In this response, we see that each alternative contains:

  • transcript: Transcript for the audio being processed.
  • confidence: Floating point value between 0 and 1 that indicates overall transcript reliability. Larger values indicate higher confidence.
  • words: Object containing each word in the transcript, along with its start time and end time (in seconds) from the beginning of the audio stream, a confidence value, and a speaker identifier.

By default, Deepgram applies its general AI model, which is a good, general purpose model for everyday situations. To learn more about the customization possible with Deepgram's API, check out the Deepgram API Reference.

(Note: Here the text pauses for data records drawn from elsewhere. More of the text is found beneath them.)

/-! ## State.noneHeld -/

@[simp] theorem State.noneHeld_power (s : State) : (s.noneHeld).power = s.power := rfl
@[simp] theorem State.noneHeld_time (s : State) : (s.noneHeld).time = s.time := rfl
@[simp] theorem State.noneHeld_domains (s : State) : (s.noneHeld).domains = s.domains := rfl
@[simp] theorem State.noneHeld_ports (s : State) : (s.noneHeld).ports = s.ports := rfl
@[simp] theorem State.noneHeld_fabric (s : State) : (s.noneHeld).fabric = s.fabric := rfl
@[simp] theorem State.noneHeld_jny (s : State) : (s.noneHeld).jny = s.jny := rfl
@[simp] theorem State.noneHeld_mem (s : State) : (s.noneHeld).mem = s.mem := rfl
@[simp] theorem State.noneHeld_dram (s : State) : (s.noneHeld).dram = s.dram := rfl
@[simp] theorem State.noneHeld_sync (s : State) : (s.noneHeld).sync = s.sync := rfl
@[simp] theorem State.noneHeld_queues (s : State) : (s.noneHeld).queues = s.queues := rfl
@[simp] theorem State.noneHeld_shares (s : State) : (s.noneHeld).shares = s.shares := rfl
@[simp] theorem State.noneHeld_ctxs (s : State) : (s.noneHeld).ctxs = s.ctxs := rfl
@[simp] theorem State.noneHeld_streams (s : State) : (s.noneHeld).streams = s.streams := rfl
@[simp] theorem State.noneHeld_images (s : State) : (s.noneHeld).images = s.images := rfl
@[simp] theorem State.noneHeld_hold (s : State) : (s.noneHeld).hold = s.hold := rfl
@[simp] theorem State.noneHeld_sec (s : State) : (s.noneHeld).sec = s.sec := rfl
@[simp] theorem State.noneHeld_bureau (s : State) : (s.noneHeld).bureau = s.bureau := rfl
@[simp] theorem State.noneHeld_events (s : State) : (s.noneHeld).events = s.events := rfl
@[simp] theorem State.noneHeld_dbg (s : State) : (s.noneHeld).dbg = s.dbg := rfl
@[simp] theorem State.noneHeld_out (s : State) : (s.noneHeld).out = s.out := rfl
@[simp] theorem State.noneHeld_delayed (s : State) : (s.noneHeld).delayed = s.delayed := rfl
@[simp] theorem State.noneHeld_fresh (s : State) : (s.noneHeld).fresh = s.fresh := rfl
@[simp] theorem State.noneHeld_pending (s : State) : (s.noneHeld).pending = s.pending := rfl

/-! ## Reading a table after its own write -/

@[simp] theorem State.port_setPort_self (s : State) (p : Nat) (v : Port) : (s.setPort p v).port p = v := FMap.get_set_self _ _ _ _
theorem State.port_setPort_ne (s : State) {p i : Nat} (v : Port) (h : i ≠ p) : (s.setPort p v).port i = s.port i :=
  FMap.get_set_ne _ _ _ h
@[simp] theorem State.stk_setStk_self (s : State) (n : Nat) (v : Stack) : (s.setStk n v).stk n = v := FMap.get_set_self _ _ _ _
theorem State.stk_setStk_ne (s : State) {n i : Nat} (v : Stack) (h : i ≠ n) : (s.setStk n v).stk i = s.stk i :=
  FMap.get_set_ne _ _ _ h
@[simp] theorem State.dom_setDom_self (s : State) (d : Nat) (v : Domain) : (s.setDom d v).dom d = v := FMap.get_set_self _ _ _ _
theorem State.dom_setDom_ne (s : State) {d i : Nat} (v : Domain) (h : i ≠ d) : (s.setDom d v).dom i = s.dom i :=
  FMap.get_set_ne _ _ _ h
@[simp] theorem State.drw_setDrw_self (s : State) (d : Nat) (v : DrawerState) : (s.setDrw d v).drw d = v := FMap.get_set_self _ _ _ _
theorem State.drw_setDrw_ne (s : State) {d i : Nat} (v : DrawerState) (h : i ≠ d) : (s.setDrw d v).drw i = s.drw i :=
  FMap.get_set_ne _ _ _ h
@[simp] theorem State.queue_setQueue_self (s : State) (q : Nat) (v : Queue) : (s.setQueue q v).queue q = v := FMap.get_set_self _ _ _ _
theorem State.queue_setQueue_ne (s : State) {q i : Nat} (v : Queue) (h : i ≠ q) : (s.setQueue q v).queue i = s.queue i :=
  FMap.get_set_ne _ _ _ h
@[simp] theorem State.ctx_setCtx_self (s : State) (k : Nat) (v : Ctx) : (s.setCtx k v).ctx k = v := FMap.get_set_self _ _ _ _
theorem State.ctx_setCtx_ne (s : State) {k i : Nat} (v : Ctx) (h : i ≠ k) : (s.setCtx k v).ctx i = s.ctx i :=
  FMap.get_set_ne _ _ _ h
@[simp] theorem State.stream_setStream_self (s : State) (n : Nat) (v : Stream) : (s.setStream n v).stream n = v := FMap.get_set_self _ _ _ _
theorem State.stream_setStream_ne (s : State) {n i : Nat} (v : Stream) (h : i ≠ n) : (s.setStream n v).stream i = s.stream i :=
  FMap.get_set_ne _ _ _ h
@[simp] theorem State.counter_setCounter_self (s : State) (c : Nat) (v : Counter) : (s.setCounter c v).counter c = v := FMap.get_set_self _ _ _ _
theorem State.counter_setCounter_ne (s : State) {c i : Nat} (v : Counter) (h : i ≠ c) : (s.setCounter c v).counter i = s.counter i :=
  FMap.get_set_ne _ _ _ h
@[simp] theorem State.port_updPort_self (s : State) (p : Nat) (f : Port → Port) : (s.updPort p f).port p = f (s.port p) := FMap.get_set_self _ _ _ _
theorem State.port_updPort_ne (s : State) {p i : Nat} (f : Port → Port) (h : i ≠ p) : (s.updPort p f).port i = s.port i :=
  FMap.get_set_ne _ _ _ h
@[simp] theorem State.stk_updStk_self (s : State) (n : Nat) (f : Stack → Stack) : (s.updStk n f).stk n = f (s.stk n) := FMap.get_set_self _ _ _ _
theorem State.stk_updStk_ne (s : State) {n i : Nat} (f : Stack → Stack) (h : i ≠ n) : (s.updStk n f).stk i = s.stk i :=
  FMap.get_set_ne _ _ _ h
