-- ==== Sys2Proof/Tests/States.lean ====
section
/-! SUPPORT. Small states and operands for the tests: an SP16 in READY with one tenant, one drawer and one queue of each
class, and states that differ from it in little. -/

namespace Sys2Proof
open Machine

/-- The certificate hash of the test's administrator. -/
def adminHash : List Byte := List.replicate 48 5

/-- The certificate of the test's peer. -/
def peerCert : List Byte := List.replicate 48 9

/-- A message of the administrator's session: request 2 of type `kind`, its body of the keys given. -/
def askMsg (kind : Nat) (body : Body) : BureauMsg :=
  { session := 1
    raw := cborMap ([(1, cborUint kind), (2, cborUint 2)] ++ if body.isEmpty then [] else [(3, cborMap body)]) }

/-- A message of the administrator's session without a body. -/
def adminMsg : BureauMsg := askMsg 0x01 []

/-- A message of the administrator's session with one body key. -/
def msgWith (kind : Nat) (item : List Byte) : BureauMsg := askMsg kind [(1, item)]

/-- Tenant 1. -/
def tenantOne : TenantRec :=
  { id := 1, trackerQuota := 16, waitQuota := 16, streamBase := 0, streamCount := 4, reserve := 8, grammarSlots := 2
    contexts := 16, dictSlots := 2 }

/-- Drawer 0x10 of tenant 1: 1 MiB, host-visible at BAR2 offset 0, with the peer's write access. -/
def drawerTen : DrawerRec :=
  { id := 0x10, tenant := 1, isSealed := false, mirrored := false, pinned := false, hostVisible := true, stackMask := 0
    size := 16, bar2 := 0, entries := [{ cert := peerCert, write := true }] }

/-- A queue of 8 slots whose ring lies in drawer 0x10. -/
def oneQueue (q cls : Nat) : QueueRange :=
  { base := q, count := 1, tenant := 1, cls := cls, ring := 0x10, depth := 8, ringBase := q }

/-- A joinery with one tenant. -/
def smallJoinery : Joinery :=
  { seq := 1, isDelta := false, digest := List.replicate 48 1
    slices := (List.range 16).map fun n => { slice := n, mask := 0x7F }
    groups := [
      { group := 0, enable := true, fallback := true, half := false, minWidth := 1, portMask := 1, endpoint := 7, threshold := 64
        grace := 100 },
      { group := 1, enable := true, fallback := true, half := false, minWidth := 1, portMask := 4, endpoint := 0x3FFF
        threshold := 64, grace := 100 }]
    tenants := [tenantOne], drawers := [drawerTen]
    queues := [oneQueue 2 0, oneQueue 3 1, oneQueue 4 2, oneQueue 5 3]
    counters := [{ base := 4, count := 4, tenant := 1 }]
    shares := [], bench := { spare := 2, excl := 0xFF }, lap := 3600, sweep := 10, timeout := 10
    loops := { volts := [], eqFreeze := 0, thFreeze := 0, dramFreeze := 0, placeFreeze := false, share := 10 }
    cas := [[1, 2]] }

/-- READY under the small joinery, with the administrator's session. -/
def demo : State :=
  { power := { node := .ready, vinOn := true, vinMv := 48000, pwrGood := true }
    time := 1000
    jny := { inForce := some smallJoinery }
    dram := { dtt := [{ drawer := 0x10, copy := 0, first := 0, count := 16, stack := 0, phys := 0 }]
              stks := (List.range 16).map fun n => (n, { headroom := 4 }) }
    bureau := { creds := [(adminHash, 0)]
                sessions := [{ id := 1, role := some .admin, cert := adminHash, on := false, buffer := [], dropped := 0 }] }
    host := { linkUp := true } }

/-- In RETENTION. -/
def asleep : State :=
  { demo with
    power := { demo.power with node := .retention, retention := some { timer := 5, mask := 1, perstSeen := true } }
    host := {}, bureau := { creds := demo.bureau.creds } }

/-- OFF, with the start-up sequence begun. -/
def cold : State := { power := { vinOn := true, vinMv := 48000, starting := true } }

/-- A block move of drawer 0x10 under way. -/
def moving : State :=
  { demo with dram.moves := [{ drawer := 0x10, block := 0, copy := 0, stack := 1, phys := 5 }] }

/-- Stack 0 over its bandwidth and stack 1 below it. -/
def skewed : List StackReport :=
  [{ stack := 0, demand := 900, overFor1s := true, corrected := 0 }, { stack := 1, demand := 10, overFor1s := false, corrected := 0 }]

/-- With drawer 0x11, mirrored, whose second copy is missing. -/
def mirrored : State :=
  { demo with
    jny.inForce := some { smallJoinery with drawers := [drawerTen, { drawerTen with
      id := 0x11, mirrored := true, hostVisible := false, size := 1, entries := [] }] }
    dram.dtt := demo.dram.dtt ++ [{ drawer := 0x11, copy := 0, first := 0, count := 1, stack := 2, phys := 9 }]
    dram.drawers := [(0x11, { degraded := true })] }

/-- Gate 3 disputes output 0 of input 7, for which bench A's output waits. -/
def disputed : State :=
  let o : BenchOut := { bench := .A, claim := 1, input := 7, index := 0, content := 5 }
  { demo with
    bench.inputs := 7, bench.takenA := 7, bench.takenB := 7, bench.accepted := [(3, 1)], bench.waiting := [(3, o)]
    bench.dispute := some { gate := 3, input := 7, index := 0, outA := some o, outB := none, phase := .retry, late := none } }

/-- Four sessions, the last still in its handshake. -/
def crowded : State :=
  { demo with bureau.sessions := demo.bureau.sessions ++ [2, 3, 4].map fun n =>
      { id := n, role := if n = 4 then none else some .observer, cert := [], on := false, buffer := [], dropped := 0 } }

/-- The session is an enroller's. -/
def withEnroller : State :=
  { demo with bureau.sessions := [{ id := 1, role := some .enroller, cert := [], on := false, buffer := [], dropped := 0 }] }

/-- A second administrator is enrolled. -/
def twoAdmins : State := { demo with bureau.creds := [(adminHash, 0), (List.replicate 48 6, 0)] }

/-- No credential is enrolled. -/
def noCreds : State := { demo with bureau.creds := [] }

/-- The empty certificate is enrolled. -/
def oneCred : State := { demo with bureau.creds := [(Config.sha384 [], 1)] }

/-- A challenge is valid. -/
def challenged : State := { demo with sec.challenge := some (List.replicate 32 8) }

/-- The bytes of a token. -/
def tokenBytes : List Byte := [0xD2, 0x84]

/-- What a token of an action that answers the challenge spells. -/
def goodToken (action : Nat) : TokenFacts :=
  { signed := [], sig := zeros 96, action := action, serial := List.replicate 16 0, challenge := List.replicate 32 8 }

/-- A debug command waits; debug is LOCKED. -/
def lockedDbg (code : BitVec 8) (a : BitVec 40) : State :=
  { challenged with dbg.busy := true, dbg.cmd := code, dbg.addr := a, dbg.data := 5 }

/-- A debug command waits; debug is UNLOCKED. -/
def openDbg (code : BitVec 8) (a : BitVec 40) : State :=
  { lockedDbg code a with sec.debug := .unlocked, power.dbgFlag := true }

/-- The debugger reads a word that it has written to the core of the detached bench C. -/
def coreDbg : State :=
  { openDbg 0x13 0x20 with dbg.target := 2, bench.roleC := .retired, bench.coreC := { words := [(0x20, some 7)] } }

/-- A debug command on context 0 of engine 0. -/
def haltDbg (code : BitVec 8) (c : Ctx) : State := { openDbg code 0 with ctxs := [(0, c)] }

To improve readability, you can use a JSON processor to parse the JSON. In this example, we use JQ and further improve readability by turning on Deepgram’s punctuation and utterances features:

Be sure to replace YOUR_DEEPGRAM_API_KEY with your Deepgram API Key. You can create an API Key in the Deepgram Console.

curl \
  --request POST \
  --url 'https://api.deepgram.com/v1/listen?diarize=true&punctuate=true&utterances=true' \
  --header 'Authorization: Token YOUR_DEEPGRAM_API_KEY' \
  --header 'content-type: audio/mp3' \
  --data-binary @Premier_broken-phone_numbers.mp3 | jq -r '.results.utterances[] | "[Speaker:\(.speaker)] \(.transcript)"'

When the file is finished processing, you’ll receive the following response:

[Speaker:0] Alright. So see here. 
[Speaker:1] Hello, and thank you for calling premier phone service. Please be aware that this call may be recorded for quality and training purposes.
[Speaker:1] My name is Beth, and I will be assisting you today. How are you doing?
[Speaker:2] Not too bad. How are you today?
[Speaker:1] I'm doing well. Thank you. May I please have your name?
[Speaker:2] My name is Blake.